(DATA FOR THIS TASK)

theorem exec_assign_taken {s t : State} {p : HostPort} {r : CmdRec} {ref : CmdRef} (h : RowTaken s (.assign p r) t ref) :
    exec (.assign p r) s = .next (walkBody r ref t) := by
  obtain ⟨p', r', m, hm, ht, rfl⟩ := h
  simp only [mailRow] at hm
  split at hm
  all_goals first
    | contradiction
    | (rename_i hc
       obtain ⟨rfl, rfl, rfl⟩ := Option.some.inj hm
       simp only [exec, execAssign, hc, if_true, if_false, Bool.false_eq_true]
       exact congrArg _ (mailbox_taken _ ht))

theorem exec_setLocal_taken {s t : State} {p : HostPort} {r : CmdRec} {ref : CmdRef} (h : RowTaken s (.setLocal p r) t ref) :
    exec (.setLocal p r) s = .next (localBody r (if pb r 46 2 = 0x7FFF then 0x8000 else pb r 46 2) ref t) := by
  obtain ⟨p', r', m, hm, ht, rfl⟩ := h
  simp only [mailRow] at hm
  split at hm
  all_goals first
    | contradiction
    | (rename_i hc
       obtain ⟨rfl, rfl, rfl⟩ := Option.some.inj hm
       simp only [exec, execSetLocal, hc, if_true, if_false, Bool.false_eq_true]
       exact congrArg _ (mailbox_taken _ ht))

theorem exec_clearLocal_taken {s t : State} {p : HostPort} {r : CmdRec} {ref : CmdRef} (h : RowTaken s (.clearLocal p r) t ref) :
    exec (.clearLocal p r) s = .next (localBody r 0x7FFF ref t) := by
  obtain ⟨p', r', m, hm, ht, rfl⟩ := h
  simp only [mailRow] at hm
  split at hm
  all_goals first
    | contradiction
    | (rename_i hc
       obtain ⟨rfl, rfl, rfl⟩ := Option.some.inj hm
       simp only [exec, execClearLocal, hc, if_true, if_false, Bool.false_eq_true]
       exact congrArg _ (mailbox_taken _ ht))

theorem exec_windowOpen_taken {s t : State} {p : HostPort} {r : CmdRec} {ref : CmdRef} (h : RowTaken s (.windowOpen p r) t ref) :
    exec (.windowOpen p r) s = .next (windowOpenBody r ref t) := by
  obtain ⟨p', r', m, hm, ht, rfl⟩ := h
  obtain ⟨rfl, rfl, rfl⟩ := Option.some.inj hm
  exact congrArg _ (mailbox_taken _ ht)

theorem exec_windowClose_taken {s t : State} {p : HostPort} {r : CmdRec} {ref : CmdRef} (h : RowTaken s (.windowClose p r) t ref) :
    exec (.windowClose p r) s = .next (windowCloseBody r ref t) := by
  obtain ⟨p', r', m, hm, ht, rfl⟩ := h
  obtain ⟨rfl, rfl, rfl⟩ := Option.some.inj hm
  exact congrArg _ (mailbox_taken _ ht)

theorem exec_mapAperture_taken {s t : State} {p : HostPort} {r : CmdRec} {ref : CmdRef} (h : RowTaken s (.mapAperture p r) t ref) :
    exec (.mapAperture p r) s = .next (mapBody p r ref t) := by
  obtain ⟨p', r', m, hm, ht, rfl⟩ := h
  obtain ⟨rfl, rfl, rfl⟩ := Option.some.inj hm
  exact congrArg _ (mailbox_taken _ ht)

theorem exec_powerBudgetSet_taken {s t : State} {p : HostPort} {r : CmdRec} {ref : CmdRef} (h : RowTaken s (.powerBudgetSet p r) t ref) :
    exec (.powerBudgetSet p r) s = .next (budgetBody r ref t) := by
  obtain ⟨p', r', m, hm, ht, rfl⟩ := h
  obtain ⟨rfl, rfl, rfl⟩ := Option.some.inj hm
  exact congrArg _ (mailbox_taken _ ht)

theorem exec_fade_taken {s t : State} {p : HostPort} {r : CmdRec} {ref : CmdRef} (h : RowTaken s (.fade p r) t ref) :
    exec (.fade p r) s = .next (fadeBody r ref t) := by
  obtain ⟨p', r', m, hm, ht, rfl⟩ := h
  obtain ⟨rfl, rfl, rfl⟩ := Option.some.inj hm
  exact congrArg _ (mailbox_taken _ ht)

theorem exec_unfade_taken {s t : State} {p : HostPort} {r : CmdRec} {ref : CmdRef} (h : RowTaken s (.unfade p r) t ref) :
    exec (.unfade p r) s = .next (unfadeBody r ref t) := by
  obtain ⟨p', r', m, hm, ht, rfl⟩ := h
  obtain ⟨rfl, rfl, rfl⟩ := Option.some.inj hm
  exact congrArg _ (mailbox_taken _ ht)

theorem exec_stopLimitSet_taken {s t : State} {p : HostPort} {r : CmdRec} {ref : CmdRef} (h : RowTaken s (.stopLimitSet p r) t ref) :
    exec (.stopLimitSet p r) s = .next (limitBody r ref t) := by
  obtain ⟨p', r', m, hm, ht, rfl⟩ := h
  obtain ⟨rfl, rfl, rfl⟩ := Option.some.inj hm
  exact congrArg _ (mailbox_taken _ ht)

theorem exec_energyRead_taken {s t : State} {p : HostPort} {r : CmdRec} {ref : CmdRef} (h : RowTaken s (.energyRead p r) t ref) :
    exec (.energyRead p r) s = .next (energyBody p r ref t) := by
  obtain ⟨p', r', m, hm, ht, rfl⟩ := h
  obtain ⟨rfl, rfl, rfl⟩ := Option.some.inj hm
  exact congrArg _ (mailbox_taken _ ht)

theorem exec_policySet_taken {s t : State} {p : HostPort} {r : CmdRec} {ref : CmdRef} (h : RowTaken s (.policySet p r) t ref) :
    exec (.policySet p r) s = .next (policyBody r ref t) := by
  obtain ⟨p', r', m, hm, ht, rfl⟩ := h
  obtain ⟨rfl, rfl, rfl⟩ := Option.some.inj hm
  exact congrArg _ (mailbox_taken _ ht)

theorem exec_fenceCore_taken {s t : State} {p : HostPort} {r : CmdRec} {ref : CmdRef} (h : RowTaken s (.fenceCore p r) t ref) :
    exec (.fenceCore p r) s = .next (fenceBody r ref t) := by
  obtain ⟨p', r', m, hm, ht, rfl⟩ := h
  obtain ⟨rfl, rfl, rfl⟩ := Option.some.inj hm
  exact congrArg _ (mailbox_taken _ ht)

theorem exec_unfenceCore_taken {s t : State} {p : HostPort} {r : CmdRec} {ref : CmdRef} (h : RowTaken s (.unfenceCore p r) t ref) :
    exec (.unfenceCore p r) s = .next (unfenceBody r ref t) := by
  obtain ⟨p', r', m, hm, ht, rfl⟩ := h
  obtain ⟨rfl, rfl, rfl⟩ := Option.some.inj hm
  exact congrArg _ (mailbox_taken _ ht)

theorem exec_dailiesCollect_taken {s t : State} {p : HostPort} {r : CmdRec} {ref : CmdRef} (h : RowTaken s (.dailiesCollect p r) t ref) :
    exec (.dailiesCollect p r) s = .next (dailiesBody p r ref t) := by
  obtain ⟨p', r', m, hm, ht, rfl⟩ := h
  obtain ⟨rfl, rfl, rfl⟩ := Option.some.inj hm
  exact congrArg _ (mailbox_taken _ ht)

theorem exec_reset_taken {s t : State} {p : HostPort} {r : CmdRec} {ref : CmdRef} (h : RowTaken s (.reset p r) t ref) :
    exec (.reset p r) s = .next (resetBody r ref t) := by
  obtain ⟨p', r', m, hm, ht, rfl⟩ := h
  obtain ⟨rfl, rfl, rfl⟩ := Option.some.inj hm
  exact congrArg _ (mailbox_taken _ ht)

theorem exec_sbAssign_taken {s t : State} {p : HostPort} {r : CmdRec} {ref : CmdRef} (h : RowTaken s (.sbAssign p r) t ref) :
    exec (.sbAssign p r) s = .next (sbBody p r ref t) := by
  obtain ⟨p', r', m, hm, ht, rfl⟩ := h
  obtain ⟨rfl, rfl, rfl⟩ := Option.some.inj hm
  exact congrArg _ (mailbox_taken _ ht)

theorem exec_clockSourceSelect_taken {s t : State} {p : HostPort} {r : CmdRec} {ref : CmdRef} (h : RowTaken s (.clockSourceSelect p r) t ref) :
    exec (.clockSourceSelect p r) s = .next (clockSelectBody r ref t) := by
  obtain ⟨p', r', m, hm, ht, rfl⟩ := h
  obtain ⟨rfl, rfl, rfl⟩ := Option.some.inj hm
  exact congrArg _ (mailbox_taken _ ht)

theorem exec_debugUnlockNonce_taken {s t : State} {p : HostPort} {r : CmdRec} {ref : CmdRef} (h : RowTaken s (.debugUnlockNonce p r) t ref) :
    exec (.debugUnlockNonce p r) s = .next (debugNonce r ref t) := by
  obtain ⟨p', r', m, hm, ht, rfl⟩ := h
  simp only [mailRow] at hm
  split at hm
  all_goals first
    | contradiction
    | (rename_i hc
       obtain ⟨rfl, rfl, rfl⟩ := Option.some.inj hm
       simp only [exec, execDebugUnlockNonce, hc, if_true, if_false, Bool.false_eq_true]
       exact congrArg _ (mailbox_taken _ ht))

theorem exec_debugUnlockGrant_taken {s t : State} {p : HostPort} {r : CmdRec} {ref : CmdRef} (h : RowTaken s (.debugUnlockGrant p r) t ref) :
    exec (.debugUnlockGrant p r) s = .next (debugGrant p r ref t) := by
  obtain ⟨p', r', m, hm, ht, rfl⟩ := h
  simp only [mailRow] at hm
  split at hm
  all_goals first
    | contradiction
    | (rename_i hc
       obtain ⟨rfl, rfl, rfl⟩ := Option.some.inj hm
       simp only [exec, execDebugUnlockGrant, hc, if_true, if_false, Bool.false_eq_true]
       exact congrArg _ (mailbox_taken _ ht))

end Sys2Proof.Machine
end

(End DATA FOR THIS TASK)

REQUIRED WORK
Read the entries above, then pull out the lines that include "powerBudgetSet".

RESULT FOR THIS TASK
theorem exec_powerBudgetSet_taken {s t : State} {p : HostPort} {r : CmdRec} {ref : CmdRef} (h : RowTaken s (.powerBudgetSet p r) t ref) :
    exec (.powerBudgetSet p r) s = .next (budgetBody r ref t) := by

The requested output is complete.